Japan’s Nikkei index dropped 0.8%, tracking overnight losses on Wall Street, while MSCI’s broad Asia-Pacific index outside Japan fell 0.4%. Nvidia reported better-than-expected January-quarter results and issued an upbeat revenue forecast, yet investors appeared reluctant to push the stock higher at its current valuation. U.S. equity futures also edged lower in Asian trading, with S&P 500 E-minis down 0.41% and Nasdaq 100 E-minis off 0.36%, reflecting broader caution around AI stocks and tech sector valuations.
Geopolitical uncertainty further dampened investor confidence. Talks between the United States and Iran over Tehran’s nuclear program showed tentative progress, according to Oman’s foreign minister, but no clear breakthrough emerged. Markets continue to price in the risk of potential U.S. military action, keeping oil prices volatile. U.S. crude rose slightly to $65.27 per barrel as traders adopted a wait-and-see approach.

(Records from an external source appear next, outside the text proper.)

-- ==== Sys2Proof/Machine/HostProgram.lean ====
section
/-! DEFINITION. The host program operations and pseudo-commands (R140, R141) as lists of host accesses,
and the boot sequence (R455). A program comes to run by standing in `State.pending`. -/

namespace Sys2Proof.Machine

/-- The offset of a register in the window (R33); `reserved` is the first reserved one. -/
def RegName.offset : RegName → Nat
  | .cmd => 0x00
  | .status => 0x04
  | .len0 => 0x08
  | .len1 => 0x0C
  | .len2 => 0x10
  | .outLen => 0x14
  | .ibufSz => 0x18
  | .obufSz => 0x1C
  | .reserved => 0x20

/-- `wr R, v` (R140). -/
def opWr (r : RegName) (v : Word) : HostOp := .regWrite 32 r.offset v

/-- `rd R` (R140). -/
def opRd (r : RegName) : HostOp := .regRead 32 r.offset

/-- `wrbuf off, bytes` (R140): byte writes to IBUF in index order. -/
def opsWrbuf (off : Nat) (bytes : List Byte) : List HostOp :=
  match bytes with
  | [] => []
  | v :: rest => .bufWrite .ibuf off v :: opsWrbuf (off + 1) rest

/-- `rdbuf off, n` (R140): byte reads of OBUF. -/
def opsRdbuf (off n : Nat) : List HostOp := (List.range n).map fun i => .bufRead .obuf (off + i)

/-- `cmd MNEMONIC` and `cmd COMBINE fn=v` (R140). -/
def opCmd (i : Instr) : HostOp := opWr .cmd (encode i)

/-- `run M` (R141). -/
def opsRun (i : Instr) : List HostOp := [opCmd i, .poll]

/-- `cmd XOR` (R141). -/
def opXorCmd : HostOp := opCmd (.combine 0x6)

/-- `cmd AND` (R141). -/
def opAndCmd : HostOp := opCmd (.combine 0x8)

/-- `cmd OR` (R141). -/
def opOrCmd : HostOp := opCmd (.combine 0xE)

/-- `load_keys aes, iv, vk` (R141); after a reset, the boot sequence up to its poll (R455). -/
def opsLoadKeys (km : KeyMaterial) : List HostOp :=
  opsWrbuf 0 (km.aes.toList ++ km.iv.toList ++ km.vernam.toList)
    ++ [opWr .len0 32, opWr .len1 16, opWr .len2 32] ++ opsRun .loadKeys

/-- Boot (R455): reset, then `load_keys`, then a read of STATUS. -/
def opsBoot (km : KeyMaterial) : List HostOp := .reset :: opsLoadKeys km ++ [opRd .status]

end Sys2Proof.Machine
end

Currency markets showed modest movement. The dollar index inched up to 97.77, while the yen strengthened 0.2% to 155.86 per dollar. The euro and British pound remained largely stable. U.S. 10-year Treasury yields slipped to 4.002%, signaling ongoing demand for safer assets.
In Asia, economic data from Japan revealed cooling inflation in Tokyo and weaker factory output, complicating the Bank of Japan’s policy outlook. Meanwhile, China’s central bank announced it would remove foreign exchange risk reserves for certain forward contracts, lowering dollar-buying costs and supporting the yuan.
Gold held near recent highs, while cryptocurrencies saw mild declines, with bitcoin trading around $67,290 and ether near $2,016, underscoring broader market caution.